L’Allégorie qui devrait cacher la vérité ne la cache pas vraiment. Autrement dit, La Motte qui se soucie toujours de la réception de la leçon morale par le lecteur et de sa compréhension, revendique toujours une allégorie assez transparente qui n’est là que pour amuser, plaire et surtout pour ménager l’amour propre du lecteur. Ainsi elle ne prend pas la fonction ou la forme d’une devinette ou d’un emblème qui réclame une solution ; l’allégorie chez La Motte est un maquillage pour rendre la vérité belle et vraie, selon le principe de l’assimilation. Énoncer la moralité n’est pas une règle obligatoire dans la poétique de la fable, par contre, il est préférable de la déclarer et de la rendre bien claire. La Motte justifie sa préférence de l’exprimer par la question de la réception :

Comme nous avons affaire à toutes sorte de lecteurs ; que nous sommes trop fins pour les uns, tandis que nous sommes trop simples pour les autres, et qu’il n’est pas possible de se proportionner tout à la fois à tous ; nous faisons bien d’indiquer le fruit de La Fable286.

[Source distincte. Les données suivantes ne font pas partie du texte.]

-- ==== Sys2Proof/Tests/Slice0.lean ====
section
/-! SUPPORT. Slice0.lean: decoding of words written out from the encoding rules, ill-formed terms that the checks refuse,
one-step tests against the rows of 95_test_vectors.md, and for each obligation with hypotheses a witness that meets
them. -/

namespace Sys2Proof.Tests

open Sys2Proof Sys2Proof.Machine

/-! ## Helpers -/

/-- A tuple of the register-move format for tests: (3, 0, 14, `crm`, 0). It is no register of the spec: every `enc(T)`
is OPEN (R57). -/
def testEnc (crm : BitVec 4) : SysRegEnc := ⟨0b11#2, 0b000#3, 0b1110#4, crm, 0b000#3⟩

/-- A configuration that supplies a tuple for every target register and a layout for the MSRR: bit 22 of the word set,
the tuple and `Rt` where the MSR has them. -/
def testConfig : Config :=
  { Config.default with
    enc := [(.nACTLRALIAS, testEnc 0), (.nACTLRMASK, testEnc 1), (.nTCR2ALIAS, testEnc 2), (.nTCRALIAS, testEnc 3),
      (.nSCTLR2ALIAS, testEnc 4), (.nSCTLRALIAS, testEnc 5), (.nCPACRALIAS, testEnc 6), (.nTCR2MASK, testEnc 7),
      (.nTCRMASK, testEnc 8), (.nSCTLR2MASK, testEnc 9), (.nSCTLRMASK, testEnc 10), (.nCPACRMASK, testEnc 11),
      (.nRCWSMASK, testEnc 12), (.nPFAR, testEnc 13)]
    msrr := some ⟨0xD5400000#32, 5, 0⟩ }

/-- A state at an Exception level, with `nvx` and a value of the register. -/
def at_ (el : EL) (nvx : BitVec 3) (reg : Word) : State :=
  { State.reset with pstate := ⟨el, true, false⟩, inp := { Inputs.reset with nvx := nvx }, hfgwtr2 := reg }

/-- The same with EL3 implemented and a value of `SCR_EL3.FGTEn2`. -/
def at3 (el : EL) (fgtEn2 : BitVec 1) (reg : Word) : State :=
  { at_ el 0#3 reg with
    cfg := { Config.default with haveEL3 := true }
    inp := { Inputs.reset with fgtEn2 := fgtEn2 } }

/-- The same with a policy for RES0 bits and the features of bits 14 to 3 and of bits 2 and 0. -/
def withPolicy (pol : Res0Policy) (sr rest : Bool) (s : State) : State :=
  { s with cfg := { s.cfg with res0Policy := pol, featSRMASK := sr, featTHE := rest, featPFAR := rest } }

/-- The same with a value in a general register. -/
def withX (t : RegNum) (v : Word) (s : State) : State := s.setX t v

/-- The same with the `NVMem` of the guest at byte address `0x1000`. -/
def mapped (big : Bool) (s : State) : State := { s with cfg := { s.cfg with nvMap := some ⟨0x1000#64, big⟩ } }

/-- Bytes 1 to 8 at the addresses of the image of the register, `0x12C8` to `0x12CF`. -/
def eightBytes : Memory :=
  [(0x12C8, 1#8), (0x12C9, 2#8), (0x12CA, 3#8), (0x12CB, 4#8), (0x12CC, 5#8), (0x12CD, 6#8), (0x12CE, 7#8),
   (0x12CF, 8#8)]

/-- The answer is a next state with a property. -/
def nextWith (o : Answer State) (f : State → Bool) : Bool :=
  match o with
  | .next s => f s
  | _ => false

/-- The answer is a trap to EL2 with a class. -/
def trapsEL2 (ec : BitVec 6) (o : Answer State) : Bool :=
  nextWith o (fun s => s.pstate.el == .el2 && s.exc2.esr.ec == ec)

/-- What a reset leaves, for a draw and an Exception level. -/
def boot (u : Word) (el : EL) : Boot :=
  ⟨u, Vector.replicate 31 0#64, ⟨el, true, true⟩, Inputs.reset, ExcBank.reset, ExcBank.reset, ExcBank.reset⟩

/-! ## Decoding: words written out from R50 and R51, and 95_test_vectors.md section 2 -/

/-- `1101010100 1 11 100 0011 0001 011 00111`, an MRS with t = 7. -/
theorem test_decode_mrsHFGWTR2 :
    decodeWord Config.default 0b11010101001111000011000101100111#32 = .ok (.mrsHFGWTR2 7#5) := by rfl

/-- `1101010100 0 11 100 0011 0001 011 11111`, an MSR with t = 31. -/
theorem test_decode_msrHFGWTR2 :
    decodeWord Config.default 0b11010101000111000011000101111111#32 = .ok (.msrHFGWTR2 31#5) := by rfl

/-- The bytes of `MRS X15, HFGWTR2_EL2` as section 2 lists them, lowest address first. -/
theorem test_decode_bytes :
    decode Config.default [0x6f#8, 0x31#8, 0x3c#8, 0xd5#8] = .ok (.mrsHFGWTR2 15#5, []) := by rfl

/-- Three bytes are no instruction. -/
theorem test_decode_truncated : decode Config.default [0x6f#8, 0x31#8, 0x3c#8] = .error .truncated := by rfl

/-- Without a supplied tuple the word of a trapped write is not decoded (R57). -/
theorem test_decode_open : decodeWord Config.default 0xD518ED02#32 = .error .notDecoded := by rfl

/-- The words `1101010100 0 11 000 1110 <crm> 000 <t>` of the MSR writes under the test tuples. -/
theorem test_decode_msrACTLRALIAS :
    decodeWord testConfig 0b11010101000110001110000000000001#32 = .ok (.msrACTLRALIAS 1#5) := by rfl

/-- CRm = 1, t = 3. -/
theorem test_decode_msrACTLRMASK :
    decodeWord testConfig 0b11010101000110001110000100000011#32 = .ok (.msrACTLRMASK 3#5) := by rfl

/-- CRm = 2, t = 5. -/
theorem test_decode_msrTCR2ALIAS :
    decodeWord testConfig 0b11010101000110001110001000000101#32 = .ok (.msrTCR2ALIAS 5#5) := by rfl

/-- CRm = 3, t = 7. -/
theorem test_decode_msrTCRALIAS :
    decodeWord testConfig 0b11010101000110001110001100000111#32 = .ok (.msrTCRALIAS 7#5) := by rfl

/-- CRm = 4, t = 9. -/
theorem test_decode_msrSCTLR2ALIAS :
    decodeWord testConfig 0b11010101000110001110010000001001#32 = .ok (.msrSCTLR2ALIAS 9#5) := by rfl

/-- CRm = 5, t = 11. -/
theorem test_decode_msrSCTLRALIAS :
    decodeWord testConfig 0b11010101000110001110010100001011#32 = .ok (.msrSCTLRALIAS 11#5) := by rfl

/-- CRm = 6, t = 13. -/
theorem test_decode_msrCPACRALIAS :
    decodeWord testConfig 0b11010101000110001110011000001101#32 = .ok (.msrCPACRALIAS 13#5) := by rfl

/-- CRm = 7, t = 15. -/
theorem test_decode_msrTCR2MASK :
    decodeWord testConfig 0b11010101000110001110011100001111#32 = .ok (.msrTCR2MASK 15#5) := by rfl

/-- CRm = 8, t = 17. -/
theorem test_decode_msrTCRMASK :
    decodeWord testConfig 0b11010101000110001110100000010001#32 = .ok (.msrTCRMASK 17#5) := by rfl

/-- CRm = 9, t = 19. -/
theorem test_decode_msrSCTLR2MASK :
    decodeWord testConfig 0b11010101000110001110100100010011#32 = .ok (.msrSCTLR2MASK 19#5) := by rfl

/-- CRm = 10, t = 21. -/
theorem test_decode_msrSCTLRMASK :
    decodeWord testConfig 0b11010101000110001110101000010101#32 = .ok (.msrSCTLRMASK 21#5) := by rfl

/-- CRm = 11, t = 23. -/
theorem test_decode_msrCPACRMASK :
    decodeWord testConfig 0b11010101000110001110101100010111#32 = .ok (.msrCPACRMASK 23#5) := by rfl

/-- CRm = 12, t = 25. -/
theorem test_decode_msrRCWSMASK :
    decodeWord testConfig 0b11010101000110001110110000011001#32 = .ok (.msrRCWSMASK 25#5) := by rfl

/-- CRm = 13, t = 27. -/
theorem test_decode_msrPFAR :
    decodeWord testConfig 0b11010101000110001110110100011011#32 = .ok (.msrPFAR 27#5) := by rfl

/-- The MSRR under the test layout: bit 22 set, CRm = 12, t = 6. -/
theorem test_decode_msrrRCWSMASK :
    decodeWord testConfig 0b11010101010110001110110000000110#32 = .ok (.msrrRCWSMASK 6#5) := by rfl

/-- The MSRR with an odd register is refused by name (R56). -/
theorem test_decode_odd_pair : decodeWord testConfig 0xD558EC07#32 = .error .oddRegisterPair := by rfl

/-- The encoder gives the bytes section 2 lists for `MSR HFGWTR2_EL2, X30`. -/
theorem test_encode : encode Config.default (.msrHFGWTR2 30#5) = some [0x7e#8, 0x31#8, 0x1c#8, 0xd5#8] := by decide

/-! ## Ill-formed terms are refused -/

/-- `Instr.wf` refuses an MSRR of an odd register. -/
theorem test_wf_instr : (Instr.msrrRCWSMASK 5#5).wf = false ∧ (Instr.msrrRCWSMASK 4#5).wf = true := by decide

/-- `SysRegEnc.wf` refuses op0 = 0b01. -/
theorem test_wf_enc : (SysRegEnc.mk 0b01#2 0#3 0#4 0#4 0#3).wf = false ∧ hfgwtr2Enc.wf = true := by decide

/-- `NvMap.wf` refuses an `NVBase` that is no multiple of 8 (R43). -/
theorem test_wf_nvmap : (NvMap.mk 0x1004#64 false).wf = false ∧ (NvMap.mk 0x1008#64 false).wf = true := by decide

/-- `Config.wf` refuses a bad tuple, a bad `NVBase` and a misaligned reset address. -/
theorem test_wf_config :
    ({ Config.default with enc := [(.nPFAR, ⟨0b01#2, 0#3, 0#4, 0#4, 0#3⟩)] } : Config).wf = false
      ∧ ({ Config.default with nvMap := some ⟨4#64, true⟩ } : Config).wf = false
      ∧ ({ Config.default with resetAddr := 2#64 } : Config).wf = false ∧ Config.default.wf = true := by decide

/-- `Config.matchWordsCarryTuple` refuses a match word with op2 = 0b010 (R51). -/
theorem test_wf_match_words :
    ({ Config.default with matchMRS := 0xD53C3140#32 } : Config).matchWordsCarryTuple = false := by decide

/-- `Pattern.wf` refuses a fixed bit where the operand stands, and an operand that leaves the word. -/
theorem test_wf_pattern :
    (Pattern.mk 0xD51C3161#32 (rtMask 0) 0).wf = false ∧ (Pattern.mk 0#32 (rtMask 28) 28).wf = false := by decide

/-- `Pattern.disjoint` refuses a pattern beside itself. -/
theorem test_wf_disjoint : (msrPattern hfgwtr2Enc).disjoint (msrPattern hfgwtr2Enc) = false := by decide

/-- `Config.unambiguous` and `Config.encodingsOk` refuse two target registers with one tuple, and accept the test
configuration. -/
theorem test_wf_unambiguous :
    ({ Config.default with enc := [(.nPFAR, testEnc 0), (.nTCRMASK, testEnc 0)] } : Config).unambiguous = false
      ∧ ({ Config.default with enc := [(.nPFAR, hfgwtr2Enc)] } : Config).encodingsOk = false
      ∧ testConfig.encodingsOk = true := by decide

/-- `Memory.wf` refuses falling and repeated addresses. -/
theorem test_wf_memory :
    Memory.wf [(2, 0#8), (1, 0#8)] = false ∧ Memory.wf [(1, 0#8), (1, 1#8)] = false
      ∧ Memory.wf eightBytes = true := by decide

/-! ## One step: the rows of 95_test_vectors.md -/

/-- Program P1 step 1, through fetch and decode: `0x40` is stored and the program counter moves past the word. -/
theorem test_p1_msr :
    nextWith (step ((withX 0#5 0x40#64 State.reset).withFetchWord 32 0xD51C3160))
      (fun s => s.hfgwtr2 == 0x40#64 && s.pc == 4#64 && s.unsynced) = true := by decide

/-- Program P1 step 2: the value is read back into X1. -/
theorem test_p1_mrs :
    nextWith (step ((at_ .el2 0#3 0x40#64).withFetchWord 32 0xD53C3161))
      (fun s => s.x 1#5 == 0x40#64 && s.pc == 4#64) = true := by decide

/-- Rows V4 and V10: a 1 in a RES0 bit is refused under `refuse`. -/
theorem test_msr_refuse :
    exec (.msrHFGWTR2 0#5) (withX 0#5 2#64 (at_ .el2 0#3 0#64)) = .refused .writeOneToRes0
      ∧ exec (.msrHFGWTR2 0#5) (withX 0#5 0xFFFFFFFFFFFFFFFF#64 (at_ .el2 0#3 0x7FFD#64))
        = .refused .writeOneToRes0 := by
  constructor <;> rfl

/-- Rows V11, V14 and V12: what `raz_wi` and `stored` store. -/
theorem test_msr_policies :
    nextWith (exec (.msrHFGWTR2 0#5)
          (withPolicy .razWi true true (withX 0#5 0xFFFFFFFFFFFFFFFF#64 (at_ .el2 0#3 0#64))))
        (fun s => s.hfgwtr2 == 0x7FFD#64) = true
      ∧ nextWith (exec (.msrHFGWTR2 0#5) (withPolicy .razWi false true (withX 0#5 0x7FFD#64 (at_ .el2 0#3 0#64))))
        (fun s => s.hfgwtr2 == 5#64) = true
      ∧ nextWith (exec (.msrHFGWTR2 0#5)
          (withPolicy .stored true true (withX 0#5 0xFFFFFFFFFFFFFFFF#64 (at_ .el2 0#3 0#64))))
        (fun s => s.hfgwtr2 == 0xFFFFFFFFFFFFFFFF#64) = true := by decide

/-- Rows M1 and M3: the NVMem path moves all 64 bits, whatever the policy. -/
theorem test_nvmem_cell :
    nextWith (exec (.msrHFGWTR2 0#5) (withX 0#5 0xFFFFFFFFFFFFFFFF#64 (at_ .el1 7#3 0x7FFD#64)))
        (fun s => s.nvCell == some 0xFFFFFFFFFFFFFFFF#64 && s.hfgwtr2 == 0x7FFD#64) = true
      ∧ nextWith (exec (.mrsHFGWTR2 1#5) { at_ .el1 5#3 0#64 with nvCell := some 0x8002#64 })
        (fun s => s.x 1#5 == 0x8002#64) = true := by decide

/-- R42: the two byte orders of the mapped NVMem. -/
theorem test_nvmem_bytes :
    nextWith (exec (.mrsHFGWTR2 1#5) { mapped false (at_ .el1 7#3 0#64) with mem := eightBytes })
        (fun s => s.x 1#5 == 0x0807060504030201#64) = true
      ∧ nextWith (exec (.mrsHFGWTR2 1#5) { mapped true (at_ .el1 7#3 0#64) with mem := eightBytes })
        (fun s => s.x 1#5 == 0x0102030405060708#64) = true := by decide

/-- Program P2 step 4: at EL1 with `nvx` = 001, `MRS X2` traps to EL2 with class `0x18` and ISS `0x370C43`. -/
theorem test_trap_iss :
    nextWith (exec (.mrsHFGWTR2 2#5) (at_ .el1 1#3 0#64))
      (fun s => s.exc2.esr.ec == 0x18#6 && s.exc2.esr.iss == 0x370C43#25 && s.pstate.el == .el2) = true := by decide

/-- Rows A13 and A17: without FGTEn2 an access at EL2 traps to EL3, and at EL3 it is direct. -/
theorem test_el3 :
    nextWith (exec (.mrsHFGWTR2 5#5) (at3 .el2 0#1 0x7FFD#64))
        (fun s => s.pstate.el == .el3 && s.exc3.esr.ec == 0x18#6 && s.x 5#5 == 0#64) = true
      ∧ nextWith (exec (.mrsHFGWTR2 1#5) (at3 .el3 0#1 0x7FFD#64)) (fun s => s.x 1#5 == 0x7FFD#64) = true := by decide

/-- Rows K10 and K12: the two meanings of `SCR_EL3.FGTEn2 == 0`. -/
theorem test_fgten2_zero :
    trapsEL2 0x18#6 (exec (.msrPFAR 2#5) (at3 .el1 0#1 0x7FFD#64)) = true
      ∧ exec (.msrPFAR 2#5)
          { at3 .el1 0#1 0x7FFC#64 with cfg := { Config.default with haveEL3 := true, fgtEn2ZeroMeans := .noTrap } }
        = .refused .untrappedWriteOutsideSpec := ⟨by decide, rfl⟩

/-- Row Z3: a reset with EL3 leaves the draw in the implemented fields. -/
theorem test_reset_draw :
    nextWith (step { at3 .el2 0#1 0#64 with env := [.move (.warmReset (boot 0xFFFFFFFFFFFFFFFF#64 .el3))] })
      (fun s => s.hfgwtr2 == 0x7FFD#64 && s.pstate.el == .el3) = true := by decide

Nous comprenons que l’énonciation de la moralité dépende du lecteur. Cette clarté de la moralité aide à éveiller l’attention du lecteur et à adapter le jugement que le fabuliste choisit comme édifiant.

Voilà comment Brumoy, dans son traité, aborde cette question de mentionner ou supprimer la moralité : il se demande s’il est mieux de la placer à la tête ou à la queue de la fable, ou enfin de l’omettre et il répond :

Les trois sont bons, suivant la manière dont la fable est traitée. Si la vérité qui pourrait blesser, était trop nue ; si enfin l’auteur sent que le plaisir de deviner saisira plus vivement son lecteur, que la sentence même, pour lors il est mieux de laisser la moralité287.